Brashford swirled around. “Look, you little fuck — naw, skip it—”
“Go on. Tell me what’s on your mind, old man!”
Brashford stared at him momentarily. “You guys don’t know how hard it was back in the days when they had twilight zone-headed dudes wandering around New York hopped up on some kind of political bullshit and threatening guys like me who wrote the truth. Wrote it the way they saw it. It’s like what Chester Himes said: ‘All that matters now is to keep thinking the unthinkable and writing the unprintable and maybe I can break through this motherfucking race barrier that keeps us niggers suffocated.’ And some of us believed that. Hell, if I’m writing articles about freedom all the time, and they bored with that, then let them be bored, because in the old African tales we came here with — the ones we knew before they took our brains to the cleaners — the god of drama demands that you tell the truth, and so lying is violating some sacred oath in a manner of speaking.

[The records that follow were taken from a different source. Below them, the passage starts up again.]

/-- R140, R142 to R144: DEC, started on a header that passes and the bytes `body`, has the header read after fourteen
turns. -/
theorem run_startedHeader {w h : Word} (d : State) (moves : List Move) (body : List Byte)
    (hgood : w ≠ 0 ∧ h ≠ 0 ∧ w.toNat * h.toNat ≤ Config.maxPixels)
    (hbytes : ∀ k, memRead d.mem.bytesIn k = (headerBytes w h ++ body)[k]?)
    (hlen : d.ports.decInLen.toNat = 14 + body.length) (hvalid : d.ports.decInValid = true)
    (hready : d.ports.decPxReady = true) (ha : d.agenda = List.replicate (14 + body.length) (.turn .dec) ++ moves) :
    ∃ t, Host.Core.run Sys2Proof.core 14 (decStart d) = .next t ∧ Decoding w h d.pixelSink moves [] body t ∧
      t.dec.cache = cacheReset ∧ t.dec.prev = .black := by
  obtain ⟨hcount, hpos⟩ := pixelCount_of_goodDims w h hgood.1 hgood.2.1 hgood.2.2
  have hheader := length_headerBytes w h
  have hwait : BytesWait (headerBytes w h ++ body) (decStart d) :=
    ⟨rfl, hvalid, by rw [List.length_append, hheader]; exact (Nat.zero_add _).trans_le hlen.ge,
      fun k _ => (congrArg (memRead _) (Nat.zero_add k)).trans (hbytes k)⟩
  rw [← List.replicate_append_replicate, List.append_assoc] at ha
  have hrun := run_header (headerBytes w h) (read := [])
    (fields := be32 w ++ be32 h ++ [Config.channelsByte, Config.colorspaceByte]) (decStart d) _ ⟨rfl, rfl, nofun⟩
    (by simp only [headerBytes, List.nil_append, List.append_assoc]) rfl (by rintro ⟨⟩) ha hwait.left
  obtain ⟨hdr, pos, hpos14, hparsed⟩ := parseHeader_headerBytes hgood
    (s := { decStart d with agenda := List.replicate body.length (.turn .dec) ++ moves }) ⟨rfl, rfl, nofun⟩
  rw [hparsed] at hrun
  refine ⟨_, hrun, ⟨?_, ?_⟩, rfl, rfl⟩
  · exact
      { width := rfl
        height := rfl
        npix := hcount
        cause := rfl
        wait := hwait.right (hpos14.trans (by rw [hheader]; rfl)) rfl rfl rfl rfl
        ends := (congrArg (· + body.length) hpos14).trans hlen.symm
        ready := hready
        agenda := rfl
        delivered := ⟨rfl, fun _ => rfl, rfl, rfl, (List.append_nil _).symm⟩ }
  · exact (if_neg hpos.ne).symm

/-- R110: a start that passes leaves ENC in its invariant, whatever ENC held, since the start step reads the ports
alone. -/
theorem encInv_encStart_accepted (s : State) (h : startAccepted s.ports) : EncInv (encStart s).enc := by
  have hsame := (startForgetsEarlierPasses s { State.reset with ports := s.ports } rfl).1 h.1 h.2.1 h.2.2
  rw [hsame.1]
  exact encInv_encStart { State.reset with ports := s.ports } (encInv_atReset _) nofun

/-- R110, R128: after a start that passes ENC has every pixel to take, and DEC, its header read, is in step with it. -/
theorem inStep_encStart {s : State} (h : startAccepted s.ports) {pixels : List Pixel}
    (hlen : pixels.length = s.ports.encWidth.toNat * s.ports.encHeight.toNat) {d : Dec} (hcache : d.cache = cacheReset)
    (hprev : d.prev = .black) :
    InStep s.ports.encWidth s.ports.encHeight pixels [] (encStart s).enc d := by
  have hinv := encInv_encStart_accepted s h
  have hcount := (pixelCount_of_goodDims _ _ h.1 h.2.1 h.2.2).1
  rw [encStart_accepted s h] at hinv ⊢
  exact ⟨hinv, hcount, (Nat.zero_add _).trans (hlen.trans hcount.symm), fun _ => rfl, hcache, hprev, rfl⟩

/-- R110, R123: ENC's steps on a raster that passes, one for each pixel from the start on. -/
theorem passRegs_encStart {s : State} (h : startAccepted s.ports) {pixels : List Pixel}
    (hlen : pixels.length = s.ports.encWidth.toNat * s.ports.encHeight.toNat) :
    (passRegs pixels (encStart s).enc).state = .done ∧
      (passRegs pixels (encStart s).enc).outCount.toNat = 14 + (passBytes pixels (encStart s).enc).length := by
  have hi := inStep_encStart h hlen (d := { Dec.atReset cacheReset with prev := .black }) rfl rfl
  have hact : (encStart s).enc.state = .active := by rw [encStart_accepted s h]
  have hreached := hi.inv.passReached hact pixels hi.left.le
  refine ⟨hreached.state.trans (if_pos hi.left), hreached.outCount.trans ?_⟩
  rw [encStart_accepted s h]
  rfl

/-- R60: the stream of bytes emitted from the start of a pass on holds them from index 0. -/
theorem memRead_bytesAppended_nil (bs : List Byte) (hlen : bs.length ≤ 2 ^ 32) (k : Nat) :
    memRead (bytesAppended [] 0 bs) k = bs[k]? := by
  rw [memRead_bytesAppended [] 0 bs k ((Nat.zero_add _).trans_le hlen)]
  split
  next => rfl
  next hk =>
    have hge : bs.length ≤ k := not_lt.1 fun hlt => hk ⟨Nat.zero_le _, hlt.trans_eq (Nat.zero_add _).symm⟩
    exact (List.getElem?_eq_none hge).symm

/-- R60, R111: what BYTES_OUT holds after a start that passes and a step on each of `pixels`. -/
theorem bytesOut_pass {s : State} (h : startAccepted s.ports) (pixels : List Pixel) :
    (pixels.foldl (fun u p => encPixel p u) (encStart s)).mem.bytesOut =
      bytesAppended [] 0
        (headerBytes s.ports.encWidth s.ports.encHeight ++ passBytes pixels (encStart s).enc) := by
  rw [foldl_encPixel_eq, bytesAppended_append, encStart_accepted s h]
  rfl

/-- Settles O50: ENC's bytes are the header and `passBytes`; DEC reads the header by `run_startedHeader` and is then in
step with ENC, whose pass it follows by `Decoding.followsPass`, by induction over the pixels. -/
theorem decodeOfEncodeIsTheRaster : Obligations.DecodeOfEncodeIsTheRaster := by
  intro s e d pixels moves hw hh hn hpixels he
  have hgood : startAccepted s.ports := ⟨hw, hh, hn⟩
  obtain ⟨hdone, hcount⟩ := passRegs_encStart hgood hpixels
  have hregs : e.enc = passRegs pixels (encStart s).enc := by rw [he, foldl_encPixel_eq]
  rw [← hregs] at hdone hcount
  refine ⟨hdone, fun hbytesIn hb hv hs hl hvalid hready ha => ?_⟩
  have hbytes : ∀ k, memRead d.mem.bytesIn k =
      (headerBytes s.ports.encWidth s.ports.encHeight ++ passBytes pixels (encStart s).enc)[k]? := fun k => by
    rw [hbytesIn, he, bytesOut_pass hgood, memRead_bytesAppended_nil]
    rw [List.length_append, length_headerBytes, ← hcount]
    exact e.enc.outCount.isLt.le
  rw [hcount, List.replicate_succ, List.cons_append] at ha
  have hstep := step_starts d _ ha hb hs hv
  obtain ⟨u, hu, hdu, hcache, hprev⟩ := run_startedHeader
    { d with agenda := List.replicate (14 + (passBytes pixels (encStart s).enc).length) (.turn .dec) ++ moves }
    moves _ hgood hbytes ((congrArg BitVec.toNat hl).trans hcount) hvalid hready rfl
  obtain ⟨t, ht, hdt⟩ := hdu.followsPass (inStep_encStart hgood hpixels hcache hprev)
  have hrun : (encStart s).enc.run = 0 := by rw [encStart_accepted s hgood]
  rw [hrun] at hdt
  refine ⟨t, ?_, hdt.state.trans (if_pos hpixels), hdt.cause, hdt.width, hdt.height, hdt.delivered.sink, hdt.agenda,
    hdt.delivered.read⟩
  rw [hcount, run_cons d _ _ hstep, run_add _ hu, ht]

end Sys2Proof.Machine
end

section
/-! PROOFS. What each opcode does once its bytes have been read (spec/42_decoder.md R146 to R154, R183). -/

namespace Sys2Proof.Machine

/-- R20, R148, R153: every opcode is DEC's alone, and leaves the registers of `OpcodeKeeps`. -/
theorem exec_frame {i : Instr} {s t : State} (h : exec i s = .next t) : OnlyDecoder s t ∧ OpcodeKeeps s.dec t.dec := by
  obtain ⟨u, hu, hframe⟩ := exec_next i s
  rw [hu] at h
  cases h
  exact hframe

So Chester and me, and some of the other guys, have stuck to our guns, but you guys and your generation, you’ve fallen victim to the moral laxity of the times. You ain’t trickin’ nobody. So since these broads have put a hurtin’ on those four one-acters you’ve written since Suzanna, you plan to get yourself off the sex list by writing this pussy play. You’re trying to get off the sex list. Admit it.”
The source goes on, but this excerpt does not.